In recent years, statistical analysis of timing and power has been extensively explored [2, 5, 8]. Several parametric yield models have been proposed to consider impact of different sources of variations on circuit delay and power [5, 6]. At the same time, multiple efforts have been made to develop statistical design methodology that either ensures or enhances parametric yield (e.g. with respect to delay or power) under specific design constraint (e.g. on area or power) [6, 10, 13].

Profitability of a design is conventionally equated with yield [1, 3]. However, large spread in the frequency distribution due to increasing uncertainties has led to the concept of speed-binning to improve the design profit [4]. Presently, speed-binning is widely used during manufacturing test to qualitatively sort the working (i.e. free from manufacturing defects) ICs based on their highest permissible frequency of operation. During the speed-binning process, functional or structural tests are run at multiple

\* The work is sponsored in part by Marco Gigascale Systems Research Center (GSRC) and Semiconductor Research Corp.

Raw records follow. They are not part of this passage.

-- ==== Sys2Proof/Laws/Exec.lean ====
section
/-! SUPPORT. Each command's step on a block and its waiting commands, in one equation: its effect on the block, the queue as it was. -/
namespace Sys2Proof.Machine

variable (b : Block) (q : List Instr)

theorem step_cons (c : Instr) : step ⟨b, c :: q⟩ = exec c ⟨b, q⟩ := rfl
theorem step_nil : step ⟨b, []⟩ = .next ⟨b, []⟩ := rfl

Figure 1: Leakage and frequency variations in 130nm technology (*source: Intel*)

frequencies and parts are binned according to the highest speed test they pass. Working ICs are then priced based on their respective frequency bins [4].

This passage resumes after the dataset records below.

-- ==== Sys2Proof/Laws/State.lean ====
section
/-! SUPPORT. What each update of the block leaves as it was, one lemma per field, and what it puts into its own part. -/
namespace Sys2Proof.Machine

variable (b : Block)

@[simp] theorem fset_force (f : Fld) (v : Nat) : (b.fset f v).force = b.force := rfl
@[simp] theorem fset_latch (f : Fld) (v : Nat) : (b.fset f v).latch = b.latch := rfl
@[simp] theorem fset_staged (f : Fld) (v : Nat) : (b.fset f v).staged = b.staged := rfl
@[simp] theorem fset_wafer (f : Fld) (v : Nat) : (b.fset f v).wafer = b.wafer := rfl
@[simp] theorem fset_fab (f : Fld) (v : Nat) : (b.fset f v).fab = b.fab := rfl
@[simp] theorem fset_host (f : Fld) (v : Nat) : (b.fset f v).host = b.host := rfl
@[simp] theorem fset_ring (f : Fld) (v : Nat) : (b.fset f v).ring = b.ring := rfl
@[simp] theorem fset_camp (f : Fld) (v : Nat) : (b.fset f v).camp = b.camp := rfl
@[simp] theorem fset_boot (f : Fld) (v : Nat) : (b.fset f v).boot = b.boot := rfl
@[simp] theorem fset_dbg (f : Fld) (v : Nat) : (b.fset f v).dbg = b.dbg := rfl
@[simp] theorem fset_out (f : Fld) (v : Nat) : (b.fset f v).out = b.out := rfl
@[simp] theorem fset_free (f : Fld) (v : Nat) : (b.fset f v).free = b.free := rfl
@[simp] theorem fset_rat (f : Fld) (v : Nat) : (b.fset f v).rat = b.rat := rfl
@[simp] theorem fset_modu (f : Fld) (v : Nat) : (b.fset f v).modu = b.modu := rfl
@[simp] theorem fset_tc (f : Fld) (v : Nat) : (b.fset f v).tc = b.tc := rfl
@[simp] theorem fset_arr (f : Fld) (v : Nat) : (b.fset f v).arr = b.arr := rfl
@[simp] theorem fset_att (f : Fld) (v : Nat) : (b.fset f v).att = b.att := rfl
@[simp] theorem fset_samp (f : Fld) (v : Nat) : (b.fset f v).samp = b.samp := rfl
@[simp] theorem fset_mem (f : Fld) (v : Nat) : (b.fset f v).mem = b.mem := rfl
@[simp] theorem fset_tier (f : Fld) (v : Nat) : (b.fset f v).tier = b.tier := rfl
@[simp] theorem fset_dram (f : Fld) (v : Nat) : (b.fset f v).dram = b.dram := rfl
@[simp] theorem fset_integ (f : Fld) (v : Nat) : (b.fset f v).integ = b.integ := rfl
@[simp] theorem fset_cellar (f : Fld) (v : Nat) : (b.fset f v).cellar = b.cellar := rfl
@[simp] theorem fset_page (f : Fld) (v : Nat) : (b.fset f v).page = b.page := rfl
@[simp] theorem fset_serve (f : Fld) (v : Nat) : (b.fset f v).serve = b.serve := rfl
@[simp] theorem fset_yg (f : Fld) (v : Nat) : (b.fset f v).yg = b.yg := rfl

@[simp] theorem count_force (f : Fld) (n : Nat) : (b.count f n).force = b.force := rfl
@[simp] theorem count_latch (f : Fld) (n : Nat) : (b.count f n).latch = b.latch := rfl
@[simp] theorem count_staged (f : Fld) (n : Nat) : (b.count f n).staged = b.staged := rfl
@[simp] theorem count_wafer (f : Fld) (n : Nat) : (b.count f n).wafer = b.wafer := rfl
@[simp] theorem count_fab (f : Fld) (n : Nat) : (b.count f n).fab = b.fab := rfl
@[simp] theorem count_host (f : Fld) (n : Nat) : (b.count f n).host = b.host := rfl
@[simp] theorem count_ring (f : Fld) (n : Nat) : (b.count f n).ring = b.ring := rfl
@[simp] theorem count_camp (f : Fld) (n : Nat) : (b.count f n).camp = b.camp := rfl
@[simp] theorem count_boot (f : Fld) (n : Nat) : (b.count f n).boot = b.boot := rfl
@[simp] theorem count_dbg (f : Fld) (n : Nat) : (b.count f n).dbg = b.dbg := rfl
@[simp] theorem count_out (f : Fld) (n : Nat) : (b.count f n).out = b.out := rfl
@[simp] theorem count_free (f : Fld) (n : Nat) : (b.count f n).free = b.free := rfl
@[simp] theorem count_rat (f : Fld) (n : Nat) : (b.count f n).rat = b.rat := rfl
@[simp] theorem count_modu (f : Fld) (n : Nat) : (b.count f n).modu = b.modu := rfl
@[simp] theorem count_tc (f : Fld) (n : Nat) : (b.count f n).tc = b.tc := rfl
@[simp] theorem count_arr (f : Fld) (n : Nat) : (b.count f n).arr = b.arr := rfl
@[simp] theorem count_att (f : Fld) (n : Nat) : (b.count f n).att = b.att := rfl
@[simp] theorem count_samp (f : Fld) (n : Nat) : (b.count f n).samp = b.samp := rfl
@[simp] theorem count_mem (f : Fld) (n : Nat) : (b.count f n).mem = b.mem := rfl
@[simp] theorem count_tier (f : Fld) (n : Nat) : (b.count f n).tier = b.tier := rfl
@[simp] theorem count_dram (f : Fld) (n : Nat) : (b.count f n).dram = b.dram := rfl
@[simp] theorem count_integ (f : Fld) (n : Nat) : (b.count f n).integ = b.integ := rfl
@[simp] theorem count_cellar (f : Fld) (n : Nat) : (b.count f n).cellar = b.cellar := rfl
@[simp] theorem count_page (f : Fld) (n : Nat) : (b.count f n).page = b.page := rfl
@[simp] theorem count_serve (f : Fld) (n : Nat) : (b.count f n).serve = b.serve := rfl
@[simp] theorem count_yg (f : Fld) (n : Nat) : (b.count f n).yg = b.yg := rfl

@[simp] theorem bump_force (f : Fld) : (b.bump f).force = b.force := rfl
@[simp] theorem bump_latch (f : Fld) : (b.bump f).latch = b.latch := rfl
@[simp] theorem bump_staged (f : Fld) : (b.bump f).staged = b.staged := rfl
@[simp] theorem bump_wafer (f : Fld) : (b.bump f).wafer = b.wafer := rfl
@[simp] theorem bump_fab (f : Fld) : (b.bump f).fab = b.fab := rfl
@[simp] theorem bump_host (f : Fld) : (b.bump f).host = b.host := rfl
@[simp] theorem bump_ring (f : Fld) : (b.bump f).ring = b.ring := rfl
@[simp] theorem bump_camp (f : Fld) : (b.bump f).camp = b.camp := rfl
@[simp] theorem bump_boot (f : Fld) : (b.bump f).boot = b.boot := rfl
@[simp] theorem bump_dbg (f : Fld) : (b.bump f).dbg = b.dbg := rfl
@[simp] theorem bump_out (f : Fld) : (b.bump f).out = b.out := rfl
@[simp] theorem bump_free (f : Fld) : (b.bump f).free = b.free := rfl
@[simp] theorem bump_rat (f : Fld) : (b.bump f).rat = b.rat := rfl
@[simp] theorem bump_modu (f : Fld) : (b.bump f).modu = b.modu := rfl
@[simp] theorem bump_tc (f : Fld) : (b.bump f).tc = b.tc := rfl
@[simp] theorem bump_arr (f : Fld) : (b.bump f).arr = b.arr := rfl
@[simp] theorem bump_att (f : Fld) : (b.bump f).att = b.att := rfl
@[simp] theorem bump_samp (f : Fld) : (b.bump f).samp = b.samp := rfl
@[simp] theorem bump_mem (f : Fld) : (b.bump f).mem = b.mem := rfl
@[simp] theorem bump_tier (f : Fld) : (b.bump f).tier = b.tier := rfl
@[simp] theorem bump_dram (f : Fld) : (b.bump f).dram = b.dram := rfl
@[simp] theorem bump_integ (f : Fld) : (b.bump f).integ = b.integ := rfl
@[simp] theorem bump_cellar (f : Fld) : (b.bump f).cellar = b.cellar := rfl
@[simp] theorem bump_page (f : Fld) : (b.bump f).page = b.page := rfl
@[simp] theorem bump_serve (f : Fld) : (b.bump f).serve = b.serve := rfl
@[simp] theorem bump_yg (f : Fld) : (b.bump f).yg = b.yg := rfl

Since high-frequency ICs correspond to higher price points, maintaining yield at a target circuit delay (i.e. frequency) under statistical delay distribution does not ensure high profit. Here, profit refers to the cumulative sum of price-weighted yield of the ICs across all frequency bins. Hence, there is a need to develop design methodology that can either maintain or improve the design profit (instead of yield at a target delay) under statistical delay variations. In [10] authors have used a linear profit function to capture the performance levels of different ICs. However, they did not consider the impact of design choices or delay distribution change on the profit function.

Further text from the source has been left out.